What about those cool explosions? Are those sprites, or direct pixel drawing, or what?


The explosions\implosions are sprites. I now wish I wouldn't have displayed the score at the end though -- too korny. To save magazine space, the sprites are randomly created during bootstrapping so are different every time you run the game. I think there are four sets of explosions generated so they also vary for a single game session too.

Did that mean there were only 8 explosions possible at once?

Yes, they just cycle through

Did you do line of site for monsters? I was thinking that limited vision, besides being more realistic, also would mean less computation.

Yes I think the blue fleas could only see like 4-5 spaces which definitely cut down on the computation

I remember trying to pick up assembly programming on the C=64 but it totally kicked my pre-adolescent butt... I finally manged to make my own game for the Atari 2600 in ASM, and even though it's known to be a tough platform, in some ways the stripped-down environment might be easier to get a handle on...

I would dread coding the 2600, I agree that it would be harder IMO to write a playable game on the 2600 than the C64. The C64's support for customizable character set, SID, sprites, smooth scrolling and memory size just made it an awesome game machine at the time. I learned ASM because BASIC was just too slow for anything. Two books I couldn't have lived without were "mapping the 64" and a 6510 assembly language reference (I still have these). I actually used Compute's crappy free LADS assembler because I was too poor to buy one (thus the reason why I got into cheap paper magazine games).

Other tidbits about the game:
1) In CR2 the dog at level 20 becoming stronger and aggressive
2) I put my initials in one of the mazes in CR2, as did Randy T. did for the sample maze in the Maze Editor he wrote for CR2
3) There is also a rare bug that causes a hidden wall to be added, but I didn't try too hard to fix that since I thought it was an interesting effect
4) CR1 doesn't have my name in the game because Compute blanked it out before publishing. The CR2 version I sent Compute did not have my name scroll by, but if someone typed in the program from the magazine or if the game detected the loader for those who bought the disk then my name was shown. The check for the typed-in program worked because Compute always put 0's in the last few fill bytes of the last line of program but they were normally 255's in memory. So I basically got my name there without them knowing about it.

That's really clever, I love it! About that loyal dog... would it ever turn on you if you shot it? (Or am I just thinking of Nethack?)

No it doesn't turn on you... It would have been funny though. It's been a while since I've gotten to level 20+ though...

What do you think of the Crossroads fansites, and the interest in retro gaming in general?

Just a couple years ago I installed a C64 emulator with the CR2 ROM and got teary eyed (it was probably 10 years prior to that the last time I fired up my C64 and played it). I also got teary eyed the first time I got MAME working and played some old classics. So I definitely understand this retro gaming thing.
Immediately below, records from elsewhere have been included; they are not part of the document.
-- ==== Sys2Proof/Machine/Flags.lean ====
section
/-! DEFINITION. Flags.lean: MODE, FSTAT and LATECNT (R90 to R93, Table 11-4): rounding mode, sticky flags, the FP trap. -/

namespace Sys2Proof.Machine

/-- EffectiveRm (R87): code 0 takes MODE.rm. -/
def effectiveRm (x : Group) (rm : BitVec 3) : Nat := if rm.toNat = 0 then bitsNat x.mode 2 0 else rm.toNat
/-- A write of MODE (Table 4-5): reserved bits ignored, rm keeps its value for 0 and 7. -/
def writeMode (old v : DWord) : DWord :=
  let rm := if bitsNat v 2 0 = 0 || bitsNat v 2 0 = 7 then bitsNat old 2 0 else bitsNat v 2 0
  BitVec.ofNat 64 (rm + bitsNat v 9 4 * 16)
/-- A write of FSTAT (Table 4-6). -/
def writeFstat (v : DWord) : DWord := BitVec.ofNat 64 (bitsNat v 4 0)
/-- A write of LATECNT (Table 11-4). -/
def writeLate (v : DWord) : DWord := BitVec.ofNat 64 (bitsNat v 31 0)
/-- The flags whose enable bit in MODE is 1 (R93). -/
def enabledFlags (x : Group) (f : Flags) : Flags := f &&& bitsNat x.mode 8 4
/-- OR flags into FSTAT (R92). -/
def orFstat (x : Group) (f : Flags) : Group := { x with fstat := x.fstat ||| BitVec.ofNat 64 (f % 32) }
/-- LATECNT saturates at 0xFFFF_FFFF (R288). -/
def bumpLate (x : Group) : Group :=
  { x with late := BitVec.ofNat 64 (min 0xFFFFFFFF (bitsNat x.late 31 0 + 1)) }

end Sys2Proof.Machine
end

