-- ==== Sys2Proof/Machine/MemOps.lean ====
section
/-! DEFINITION. MemOps.lean: the memory hierarchy (09, 10): L1 lines, writes on their way to the home slice, replicas,
release and acquire (Table 10-2), scratchpads, loads in flight, and the checks and addresses of Format M (R225 to R227). -/

namespace Sys2Proof.Machine

/-! ### Lines and masks -/

/-- Mask of n bytes from byte i of a line. -/
def byteMask (i n : Nat) : BitVec 128 := BitVec.ofNat 128 ((2 ^ n - 1) * 2 ^ i)
/-- Byte i of a line's data. -/
def lineByte (d : BitVec 1024) (i : Nat) : Byte := d.extractLsb' (8 * i) 8
def lineBytes (d : BitVec 1024) (i n : Nat) : List Byte := (List.range n).map fun k => lineByte d (i + k)
def lineOfList (bs : List Byte) : BitVec 1024 := BitVec.ofNat 1024 (bytesNat bs)
/-- A byte mask as a bit mask. -/
def spreadMask (m : BitVec 128) : BitVec 1024 :=
  BitVec.ofNat 1024 ((List.range 128).foldl (fun n i => if m.getLsbD i then n + 255 * 2 ^ (8 * i) else n) 0)
/-- The bytes of `new` where the mask is set, else those of `old`. -/
def mergeLine (old new : BitVec 1024) (m : BitVec 128) : BitVec 1024 :=
  let b := spreadMask m
  (new &&& b) ||| (old &&& ~~~b)
/-- Bytes placed at byte i of a line. -/
def placeBytes (i : Nat) (bs : List Byte) : BitVec 1024 := BitVec.ofNat 1024 (bytesNat bs * 2 ^ (8 * i))
/-- Lines from this number up are weight-store lines. -/
def wsLine0 : Nat := 2 ^ 42 / 128

/-! ### Writes at the home (R236, R237, R256, R264) -/

/-- Write the masked bytes of a line at its home slice; replicas stay until the invalidations are acknowledged. -/
def homePutMasked (s : State) (line : Nat) (mask : BitVec 128) (data : BitVec 1024) : State :=
  let pa := line * 128
  if !dieServes s (homeDie pa) then s.updDie (homeDie pa) fun d => { d with drops := d.drops + 1 }
  else
    let touched := s.welts.filter fun e =>
      (List.range e.2.size).any fun i => e.1 + i < pa + 128 && pa ≤ e.1 + i && mask.getLsbD (e.1 + i - pa)
    let s := touched.foldl (fun s e =>
      { s with mem := memPut s.mem e.1 (natBytes e.2.size e.2.bits), welts := spDel s.welts e.1 }) s
    let s := { s with mem := (List.range 128).foldl (fun m i =>
      if mask.getLsbD i then memSet m (pa + i) (lineByte data i) else m) s.mem }
    let s := if mask = BitVec.allOnes 128 then { s with poison := spDel s.poison line } else s
    touchWatches s pa 128
/-- The groups of a block for which its core holds a spill area of 768 bytes (R40, R229). -/
def residentGroups (s : State) (e : Nat × Block) : Nat := if e.2.state = .placed then e.2.ngroups else (s.groupsOf e.1).length

/-- How far a write must have come: written at its home, and its invalidations acknowledged by no die, by one die (R259, scopes qd
and die), or by all (R256: performed). -/
inductive Reach where
  | home
  | near (die : Nat)
  | all
  deriving DecidableEq, Repr
def Reach.acks (r : Reach) (d : Nat) : Bool :=
  match r with
  | .home => false
  | .near e => d = e
  | .all => true
/-- The replicas of a line on these dies are gone. -/
def ackDies (s : State) (line : Nat) (ds : List Nat) : State :=
  { s with replicas := ds.foldl (fun m d => spDel m (line * 16 + d)) s.replicas }
/-- Invalidations of a write to a line wait for these dies. -/
def awaitAcks (s : State) (ck line : Nat) (ds : List Nat) : State :=
  if ds = [] then s
  else { s with posted := s.posted ++ [(spFresh s.posted,
    { core := ck, line := line, mask := 0, data := 0, written := true, invs := ds })] }
/-- A core's write of a line's masked bytes, come as far as `r` asks. -/
def commitLine (r : Reach) (s : State) (ck line : Nat) (mask : BitVec 128) (data : BitVec 1024) : State :=
  let ds := replicaDies s line
  awaitAcks (ackDies (homePutMasked s line mask data) line (ds.filter r.acks)) ck line (ds.filter fun d => !r.acks d)
/-- A line written with poisoned bytes is poisoned at its home (R410). -/
def spoil (bad : Bool) (s : State) (line : Nat) : State :=
  { s with poison := if bad then spPut s.poison line true else s.poison }
/-- A posted write comes as far as `r` asks. -/
def performTo (r : Reach) (s : State) (k : Nat) : State :=
  match spFind s.posted k with
  | none => s
  | some w =>
    let t := { s with posted := spDel s.posted k }
    if w.written then
      let rest := w.invs.filter fun d => !r.acks d
      let t := ackDies t w.line (w.invs.filter r.acks)
      if rest = [] then t else { t with posted := spPut t.posted k { w with invs := rest } }
    else spoil w.bad (commitLine r t w.core w.line w.mask w.data) w.line
/-- Perform a posted write whole: written at the home and every replica gone (R256). -/
def performWrite (s : State) (k : Nat) : State := performTo .all s k
/-- Every posted write that p selects comes as far as `r` asks, in order. -/
def performAll (r : Reach) (s : State) (p : PostedWrite → Bool) : State :=
  ((s.posted.filter fun e => p e.2).map (·.1)).foldl (performTo r) s
def performWhere (s : State) (p : PostedWrite → Bool) : State := performAll .all s p
/-- Wait for the invalidations of writes to a line that the home has written (R256). -/
def settleLine (s : State) (line : Nat) : State := performWhere s fun w => w.line = line && w.written
/-- Post a write (R256). -/
def postWrite (s : State) (ck line : Nat) (mask : BitVec 128) (data : BitVec 1024) (bad : Bool) : State :=
  { s with posted := s.posted ++ [(spFresh s.posted, { core := ck, line := line, mask := mask, data := data, bad := bad })] }

/-! ### The L1 (R230, R231) -/

def l1Find (s : State) (ck line : Nat) : Option L1Line := spFind (s.core ck).l1 line
def l1Put (s : State) (ck line : Nat) (x : L1Line) : State := s.updCore ck fun c => { c with l1 := spPut c.l1 line x }
/-- The line's dirty bytes carry poison. -/
def L1Line.spoils (x : L1Line) : Bool := x.bad &&& x.dirty ≠ 0
def l1Drop (s : State) (ck line : Nat) : State := s.updCore ck fun c => { c with l1 := spDel c.l1 line }
/-- Write back a line's dirty bytes and wait until they have come as far as `r` asks. -/
def writeBackTo (r : Reach) (s : State) (ck line : Nat) : State :=
  match l1Find s ck line with
  | none => s
  | some x =>
    if x.dirty = 0 then s
    else
      let s := performAll r s fun w => w.core = ck && w.line = line
      l1Put (spoil x.spoils (commitLine r s ck line x.dirty x.data) line) ck line { x with dirty := 0 }
/-- Write back a line's dirty bytes and wait until they are performed. -/
def writeBack (s : State) (ck line : Nat) : State := writeBackTo .all s ck line
/-- Write back a line's dirty bytes without waiting, and drop the line: an eviction of the L1's own (log 7). -/
def evictLine (s : State) (ck line : Nat) : State :=
  match l1Find s ck line with
  | none => s
  | some x => l1Drop (if x.dirty = 0 then s else postWrite s ck line x.dirty x.data x.spoils) ck line
/-- The lines of a core's L1 that lie in a line's set (the sets of a way of 32 KiB, R229; log 7). -/
def l1SetOf (line : Nat) : Nat := Config.l1Set line % 256
def setMates (s : State) (ck line : Nat) : List (Nat × L1Line) := (s.core ck).l1.filter fun e => l1SetOf e.1 = l1SetOf line
/-- The lines of a set that may leave it next (Table 9-4): a line at the first eviction position before any other, a line with keep
after every line without. -/
def evictable (ls : List (Nat × L1Line)) : List (Nat × L1Line) :=
  if ls.any (·.2.first) then ls.filter (·.2.first)
  else if ls.any fun e => !e.2.keep then ls.filter fun e => !e.2.keep
  else ls
/-- The L1's own eviction of a line, where the order of its set allows it (log 7). -/
def evictFree (s : State) (ck line : Nat) : State :=
  if (evictable (setMates s ck line)).any (·.1 = line) then evictLine s ck line else s
/-- A way of its set for a line not in the L1: a free cache way (the scratchpad's are the highest, R229), else that of a line which
may leave, and which is evicted. -/
def l1Room (s : State) (ck line : Nat) : State × Nat :=
  let ls := setMates s ck line
  match (List.range (16 - (s.core ck).ways)).find? fun w => !(ls.any (·.2.way = w)) with
  | some w => (s, w)
  | none =>
    let r := s.fresh
    match (evictable ls)[r.1 % (evictable ls).length]? with
    | some e => (evictLine r.2 ck e.1, e.2.way)
    | none => (r.2, 0)
/-- A line of the L1 changes; one not there is allocated first. -/
def l1Alloc (s : State) (ck line : Nat) (f : L1Line → L1Line) : State :=
  match l1Find s ck line with
  | some x => l1Put s ck line (f x)
  | none =>
    let r := l1Room s ck line
    l1Put r.1 ck line (f { way := r.2 })
/-- A line's place in the eviction order after an access with a hint (Table 9-4). -/
def hinted (hint : Nat) (x : L1Line) : L1Line := { x with keep := x.keep || hint = 2, first := hint = 1 }
/-- Write back then invalidate a line. -/
def flushLine (s : State) (ck line : Nat) : State := l1Drop (writeBack s ck line) ck line
def l1Lines (s : State) (ck : Nat) : List Nat := spKeys (s.core ck).l1

/-- Every dirty byte of a core written back, and its posted writes, come as far as `r` asks. -/
def writeBackReach (r : Reach) (s : State) (ck : Nat) : State :=
  (l1Lines s ck).foldl (fun s l => writeBackTo r s ck l) (performAll r s fun w => w.core = ck)
/-- Every dirty byte of a core written back, and its posted writes performed. -/
def writeBackAll (s : State) (ck : Nat) : State := writeBackReach .all s ck
/-- Every clean gl byte of a core's L1 invalidated (R230). -/
def invalidateClean (s : State) (ck : Nat) : State :=
  s.updCore ck fun c =>
    let kept := c.l1.map fun e => if e.1 < wsLine0 then (e.1, { e.2 with valid := e.2.valid &&& e.2.dirty, bad := e.2.bad &&& e.2.dirty }) else e
    { c with l1 := kept.filter fun e => e.2.valid ≠ 0 }

/-! ### Welt entries in their slices' tables (R265) -/

/-- Stamp of the latest use, for the least recently used choice. -/
def weltStamp (s : State) : Nat := s.welts.foldl (fun n e => max n (e.2.used + 1)) 0
/-- The first free place of 320 bytes in a region's spill area, and its five aligned parts' physical addresses. -/
def spillPlace (s : State) (ctx region : Nat) : Option (Nat × List Nat) :=
  let r := regionOf s ctx region
  match (List.range (r.spillsz / 320)).find? fun i => !(s.welts.any fun e =>
      e.2.ctx = ctx && e.2.region = region && e.2.spilled = some (r.spill + 320 * i)) with
  | none => none
  | some i =>
    let va := r.spill + 320 * i
    let ps := (List.range 5).filterMap fun k =>
      match translate s ctx (va + 64 * k) needRW with | .ok pa _ => some pa | .bad _ => none
    if ps.length = 5 then some (va, ps) else none
/-- The entry of a word goes to a spill place, whose bytes take an encoding of it that the manual does not give (log 81). -/
def spillEntry (s : State) (pa : Nat) (w : Welt) (place : Nat × List Nat) : State :=
  let r := s.fresh
  let s := (place.2.zip (List.range 5)).foldl (fun s p => homeWrite s p.1 (natBytes 64 (r.1 / 2 ^ (512 * p.2)))) r.2
  { s with welts := spPut s.welts pa { w with spilled := some place.1 } }
/-- Make room in a slice's table of 4,096 entries: spill the least recently used entry whose region's area has room. -/
def weltRoom (s : State) (slice : Nat) : Option State :=
  let here := s.welts.filter fun e => sliceKey e.1 = slice && e.2.spilled.isNone
  if here.length < 4096 then some s
  else
    let can := here.filterMap fun e => (spillPlace s e.2.ctx e.2.region).map fun p => (e, p)
    match can with
    | [] => none
    | e :: r =>
      let v := r.foldl (fun b x => if x.1.2.used < b.1.2.used then x else b) e
      some (spillEntry s v.1.1 v.1.2 v.2)
/-- A word with a live entry is accessed: a spilled one comes back, and it is the latest used (R265). -/
def weltFetch (s : State) (pa : Nat) : State :=
  match spFind s.welts pa with
  | none => s
  | some w =>
    let stamp := weltStamp s
    if w.spilled.isNone then { s with welts := spPut s.welts pa { w with used := stamp } }
    else match weltRoom s (sliceKey pa) with
      | some s => { s with welts := spPut s.welts pa { w with spilled := none, used := stamp } }
      | none => { s with welts := spPut s.welts pa { w with used := stamp } }
/-- As weltFetch, for every word of a range. -/
def weltTouch (s : State) (pa n : Nat) : State := ((weltsIn s pa n).map (·.1)).foldl weltFetch s

/-! ### Replicas (R15, R236): each slice of 3 MiB has 1,536 sets of 16 ways of 128 bytes, of which RWAYS.n hold replicas -/

/-- The replicas that a die's slice holds in a line's set. -/
def replicaMates (s : State) (d line : Nat) : List (Nat × Replica) :=
  let set (l : Nat) : Nat := Config.l2Set l % (3 * 2 ^ 20 / 128 / 16)
  s.replicas.filter fun e =>
    e.1 % 16 = d && sliceOf (e.1 / 16 * 128) = sliceOf (line * 128) && set (e.1 / 16) = set line
/-- A die's slice keeps a replica in a reserved way of its set, in place of another when none is free (log 7). -/
def keepReplica (s : State) (d line : Nat) (data : BitVec 1024) : State :=
  let ms := replicaMates s d line
  match (List.range (s.die d).rways).find? fun w => !(ms.any (·.2.way = w)) with
  | some w => { s with replicas := spPut s.replicas (line * 16 + d) { data := data, way := w } }
  | none =>
    let r := s.fresh
    match ms[r.1 % ms.length]? with
    | some e => { r.2 with replicas := spPut (spDel r.2.replicas e.1) (line * 16 + d) { data := data, way := e.2.way } }
    | none => r.2
/-- Bytes of a line as the home or a local replica answers a die (R236), with poison; a miss keeps a replica when RWAYS is
nonzero and no welt entry of the line is live. -/
def fetchLineAt (s : State) (d line : Nat) : BitVec 1024 × Bool × State :=
  let pa := line * 128
  let home (s : State) : BitVec 1024 := lineOfList (homeBytes s pa 128)
  if homeDie pa = d || line ≥ wsLine0 then (home s, linePoisoned s line, weltTouch s pa 128)
  else match spFind s.replicas (line * 16 + d) with
    | some r => (r.data, false, s)
    | none =>
      let bad := linePoisoned s line
      if weltsIn s pa 128 = [] then (home s, bad, if (s.die d).rways ≠ 0 && !bad then keepReplica s d line (home s) else s)
      else (home s, bad, weltTouch s pa 128)
/-- The home answers no read of a line while an invalidation of a write to it is outstanding; a replica hit is answered. -/
def readWaits (s : State) (d line : Nat) : Bool :=
  homeDie (line * 128) = d && (s.posted.any fun e => e.2.line = line && e.2.written)
  || homeDie (line * 128) ≠ d && (spFind s.replicas (line * 16 + d)).isNone
      && (s.posted.any fun e => e.2.line = line && e.2.written)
Today I enjoy playing CR2 via emulator with my 7-year old son -- it's funny but he can beat me at Mario Kart but doesn't have a chance against me in CR2.

Have you seen XRoads, a port of the game to X-Windows?

I never tried try the XRoads port but would like to. I gotta get started on the port to a modern console ;-) I think it would be cool though to create the retro port plus a newer, online version of the game where each character could be a real person.

Well, thanks very much for your time and insightful answers!

Thank you, it's been fun talking about this
Dessgeega's tribute page has a video of the gameplay, and my classicgaming.com review has the downloads...it's worth checking out, this game didn't receive nearly enough attention.